Recently i received an email from one of the prospective clients for executing (signing) a non-disclosure agreement (which came as an attachment to the mail) by just sending a “yes, I agree” reply to the email. We felt this approach as an over simplification of a due process of execution and just a mail confirmation is not a fool proof mechanism for either of the parties to prove a contractual obligation. Also, it raises certain fundamental questions: Is this approach acceptable to an organization from compliance (and a subsequent audit) perspective? Most importantly, whether a simple mail confirmation is a valid way to execute a legal document as per the applicable laws in India? Is this equivalent to an Electronic Signature?

Many countries including US, Canada and the EU have passed legislation permitting use of electronic mode of executing documents. In India too, the IT Act 2008 has introduced a few additional provisions in the IT Act 2000 towards this direction. As per the amended provision, a contract will not become unenforceable if an electronic mode is used to express an offer and its acceptance. This modified provision provides for a greater acceptance to an electronic contract. The significant change in the IT Act 2008 is the replacement of the term “Digital Signatures” with “Electronic Signatures” in almost all the provisions in the Act. Apparently, this leads to a confusion and many have misinterpreted the term “Electronic Signature” to mean any form of authentication including a “Click Wrap” acceptance.

What is an Electronic Signature and how is it different from Digital Signature?

Many of us quite often use these terms interchangeably. But it can be noticed that the term “Electronic Signature” is very wide term and “Digital Signature” is only one of the many kinds of electronic signatures. As per the definition in IT Act, “Electronic signature” means authentication of any electronic record by a subscriber by means of the electronic technique specified in the IT Act and it includes digital signature.

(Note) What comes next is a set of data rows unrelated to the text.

-- ==== Sys2Proof/Certificates/Slice0/Obligations.lean ====
section
/-! DEFINITION. The statements for the provers. Each docstring names the rules or the sections it formalises; a clause that
rests on a decision of the spec or on a choice of the model says so. -/

open Sys2Proof Sys2Proof.Machine Sys2Proof.Safety

/-! ## Encoding and stepping -/

/-- Decoding the encoding of a well-formed instruction gives it back, whatever its operands (30_encoding.md R101, R110,
R122). The byte order of a word and the place of the arguments are the model's notation (entries 8, 9). -/
def Obligations.DecodeOfEncode : Prop := ∀ i : Instr, i.wf = true → decode (encode i) = .ok i

/-- A bus transaction is encoded as the 18-bit word of R101 (kind, then address or port) and, for a write, its data byte, so
no two transactions share a word, and the row the word decodes to is that transaction; every one of the 256 display command
bytes decodes to a command that encodes to it and is the `IOWR 16` of that byte (30_encoding.md R101, R109, R110). -/
def Obligations.TransactionAndCommandWords : Prop :=
  (∀ a, encode (decodeMemrd a) = txnSlot 0b00#2 a [] ∧ instrTransaction (decodeMemrd a) = some (.memrd a.toNat)) ∧
  (∀ a v, encode (decodeMemwr a v) = txnSlot 0b01#2 a [v] ∧
    instrTransaction (decodeMemwr a v) = some (.memwr a.toNat v)) ∧
  (∀ p, encode (decodeIord p) = txnSlot 0b10#2 p [] ∧ instrTransaction (decodeIord p) = some (.iord p.toNat)) ∧
  (∀ p v, encode (decodeIowr p v) = txnSlot 0b11#2 p [v] ∧ instrTransaction (decodeIowr p v) = some (.iowr p.toNat v)) ∧
  (∀ c : Byte, encode (decodeDcmd c) = dcmdSlot c ∧ instrTransaction (decodeDcmd c) = some (.iowr 16 c))

/-- Words written out from the tables of 30_encoding.md (R101, R110, R122) and the programs of 95_test_vectors.md decode to
the operations they stand for. Three things in it are the model's notation and not the tables': where the data byte of a write
stands and that 0x40000 is refused (entry 8), and that a word of at most 8 bits below 16 is a host operation (entry 10: by R110
the byte 0x02 alone is `DISP_NOP23`). -/
def Obligations.TableWordsDecode : Prop :=
  decodeTableWord 24 0x00000 = some (.memrdLow 0) ∧
  decodeTableWord 24 0x07FFF = some (.memrdWindow 0x3FFF) ∧
  decodeTableWord 24 0x0FFFF = some (.memrdRam 0x7FFF) ∧
  decodeTableWord 32 0x5A018000 = some (.memwrRam 0 0x5A) ∧
  decodeTableWord 24 0x20000 = some .iord0 ∧
  decodeTableWord 32 0x01030010 = some (.iowr16 0x01) ∧
  decodeTableWord 24 0x20100 = some (.iordOther 0x0100) ∧
  decodeTableWord 8 0x45 = some (.dispSetx 0 5) ∧
  decodeTableWord 8 0xBF = some (.dispSety 63) ∧
  decodeTableWord 8 0x2 = some .frameAdvance ∧
  decodeTableWord 24 0x40000 = none

/-- A step takes the next presented operation from the list and, when its bytes decode to an instruction and its agent may act
(00_scope.md R7: the engine while a `FRAME_ADVANCE` is in progress, the host while none is), is exec of that instruction (R8:
each operation runs to completion before the next). How operations are presented is the model's (entry 6), and so is that a
transaction of an address or a port the machine does not have (20_memory.md R70) stops the model (entry 27). -/
def Obligations.StepRunsTheDecodedOperation : Prop :=
  ∀ (s : State) (slot : Slot) (rest : List Slot) (i : Instr),
    s.pending = slot :: rest → decode slot = .ok i → s.disposed = false → byEngine i = s.inFrame →
      ((∀ t, instrTransaction i = some t → t.fits s.cfg = true) → step s = exec i { s with pending := rest }) ∧
      (∀ t, instrTransaction i = some t → t.fits s.cfg = false → step s = .fault .noSuchAddress)

/-- Where a step runs nothing: with nothing presented the state stays (70_reset_and_hazards.md R354, entry 7), and an
operation that does not decode is refused by name (entry 8). No operation that decodes is refused for the form of its
arguments: the decoder yields well-formed instructions only (entry 9). -/
def Obligations.StepStopsByName : Prop :=
  (∀ s : State, s.pending = [] → step s = .next s) ∧
  (∀ (s : State) slot rest e, s.pending = slot :: rest → decode slot = .error e → step s = .refused .undecodable) ∧
  (∀ (slot : Slot) i, decode slot = .ok i → i.wf = true)

/-- Only the agent whose turn it is acts: a transaction, a display command or an `IRQ_ACK` presented while no `FRAME_ADVANCE` is
in progress has no step, nor has a host operation presented while one is (00_scope.md R7, 40_cpu_sequencer.md R141; that "no
step" is a refusal by name is the model's, entry 12). Which agent an operation belongs to is seen from its format. And no step
leaves a frame open or closed that was not so before: a `FRAME_ADVANCE` runs to its end within its step (R8). -/
def Obligations.AgentsActInTurn : Prop :=
  (∀ (s : State) slot rest i, s.pending = slot :: rest → decode slot = .ok i → s.disposed = false → s.inFrame = false →
    (slot.format ≠ .hostop ∨ i = .irqAck) → step s = .refused .noFrame) ∧
  (∀ (s : State) slot rest i, s.pending = slot :: rest → decode slot = .ok i → s.disposed = false → s.inFrame = true →
    slot.format = .hostop → i ≠ .irqAck → step s = .refused .frameInProgress) ∧
  (∀ s t : State, step s = .next t → t.inFrame = s.inFrame)

/-- `DISPOSE` changes nothing but that the instance accepts no operation afterwards, `CONSTRUCT` of a new one excepted
(48_host_interface.md R311; that the new instance takes the old one's place is the model's, entry 17). -/
def Obligations.DisposeEndsTheInstance : Prop :=
  (∀ s : State, exec .dispose s = .next { s with disposed := true }) ∧
  (∀ (s : State) slot rest i, s.disposed = true → s.pending = slot :: rest → decode slot = .ok i →
    isConstruct i = false → step s = .refused .instanceDisposed) ∧
  (∀ (s : State) slot rest args, s.inFrame = false → s.pending = slot :: rest → decode slot = .ok (.construct args) →
    step s = exec (.construct args) { s with pending := rest })

/-- The Dispatcher serves a transaction as the row of the table it is (41_memory_dispatch.md R150, 42_port_dispatch.md
R160), and an `IOWR 16` of a byte does what the display command of that byte does, for all 256 bytes (43_display.md R190,
30_encoding.md R109: "Exactly one rule fires per write"). A transaction of an address or a port the machine does not have
(20_memory.md R70) stops the model (its choice, entry 27). -/
def Obligations.DispatcherServesTheRow : Prop :=
  (∀ (i : Instr) (t : Transaction) (s : State), i.wf = true → instrTransaction i = some t → t.fits s.cfg = true →
    serve t s = exec i s) ∧
  (∀ (t : Transaction) (s : State), t.fits s.cfg = false → serve t s = .fault .noSuchAddress) ∧
  (∀ (c : Byte) (s : State), exec (.iowr16 c) s = exec (decodeDcmd c) s)
/-! ## Invariants and whole-machine rules -/
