/-- A load of a text from where it is not known. -/
def load (text : Text) (s : State) : Result := exec (.loadText { text := text, origin := none }) s

/-- R302: a line `<key> <value>`, a boolean as text. -/
theorem test_save_text :
    holds (exec .saveText { banked 5 1 with irqLine := true })
      (fun t => (saved t)[0]? = some (asc "[CORE]") ∧ (saved t)[1]? = some (asc "IRQ_LINE True") ∧
        (saved t)[5]? = some (asc "BANK_LOW 5")) = true := by decide

/-- V-H5: a field, and one notice for the unknown key; a value that does not fit is refused (U12). -/
theorem test_load_text :
    holds (load [asc "[CORE]", asc "DISP_X 31", asc "Bogus 1", asc "KEY_MASK 165", asc "[/CORE]"] State.reset)
      (fun t => t.disp.x = 31 ∧ t.kbd.keyMask = 0xA5 ∧ t.reply = .notices [asc "Bogus"]) = true ∧
    load [asc "[CORE]", asc "DISP_X 32", asc "DISP_X 3", asc "[/CORE]"] State.reset = .refused .badSnapshot ∧
    load [asc "[CORE]", asc "NMI_LINE True", asc "[/CORE]"] State.reset = .refused .badSnapshot ∧
    load [asc "[CORE]", asc "LK_CONT 7", asc "[/CORE]"] State.reset = .refused .badSnapshot ∧
    load [asc "[CORE]", asc "DISP_X 3"] State.reset = .refused .badSnapshot ∧
    load [asc "DISP_X 3"] State.reset = .refused .badSnapshot :=
  ⟨by decide, rfl, rfl, rfl, rfl, rfl⟩

/-- R367, U15: a snapshot of another instance. -/
theorem test_load_from_another_instance :
    exec (.loadText { text := [], origin := some { State.reset.origin with startPc := 1 } }) State.reset =
      .refused .otherInstance := rfl

/-- D36: other markers and another order, the CPU block first. -/
theorem test_text_order :
    let p : Params := { defaultParams with
      startBrackets := (asc "<", asc ">"), endBrackets := ([], asc "."), textOrder := [.cpuBlock, .field 8] }
    saveLines { State.reset with cfg := p } =
      [asc "<CORE>", asc "[CPU]", asc "PC 0", asc "BLOCK ", asc "[/CPU]", asc "DISP_X 0", asc "CORE."] := by decide

/-- D29: with other offsets, a file that ends inside its size field, and one that ends inside its checksum. -/
theorem test_container_too_short_for_a_field :
    validateContainer { defaultParams with linkDataStart := 54 } (f1.take 54) = some .badLength ∧
      validateContainer { defaultParams with linkOverhead := 56 } (f1.take 74) = some .badChecksum := by decide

To make an electronic mode of signature valid, it should comply with the following conditions prescribed by IT Act:

(a) it should create a “Signature Creation Data” and linked to the signatory  and not to any other person.

(b) such data should be under the control of the signatory and no body else at the time of signing.

(c) any alteration to the electronic signature made after affixing such signature should be detectable.

These criteria correspond to the use of private key in the encryption of the hash value in the current system of digital signature. For the purpose of understanding, an hash function means an algorithm mapping of one sequence of bits into another set known as hash result, such that an electronic record yields the same hash result every time the algorithm is executed with the same electronic record. A “Digital signature”  is one of the modes of Electronic Signatures in which any person by use of a public key can verify the electronic record. The private key and public key are unique to the subscriber and constitute a functioning key pair.

At present a public key infrastructure (PKI) based digital signature system is the only mode of Electronic Signature that satisfying the legal requirements in India. Hence the possibility of any other system being considered as “Electronic Signature” in replacement of digital signature is very remote. Other applicable provisions of law in India are also got amended to be in line with the above changes. As per the new definition, (in the Indian Evidence Act) evidence means “all documents including electronic records produced for the inspection of the Court”. Similarly, Section 464 of Indian Penal Code deals with situations when a person is said to make false document or electronic record. Section 466 deals with forging of electronic records.

Conclusion:

For any authentication system to be considered as an “Electronic Signature”, there must be some data exclusively under the control of signor and there should be a mechanism to identify any change of data after the signature is affixed. If any person is under the illusion that a confirmation over email is equivalent to an Electronic Signature, they are of course mistaken.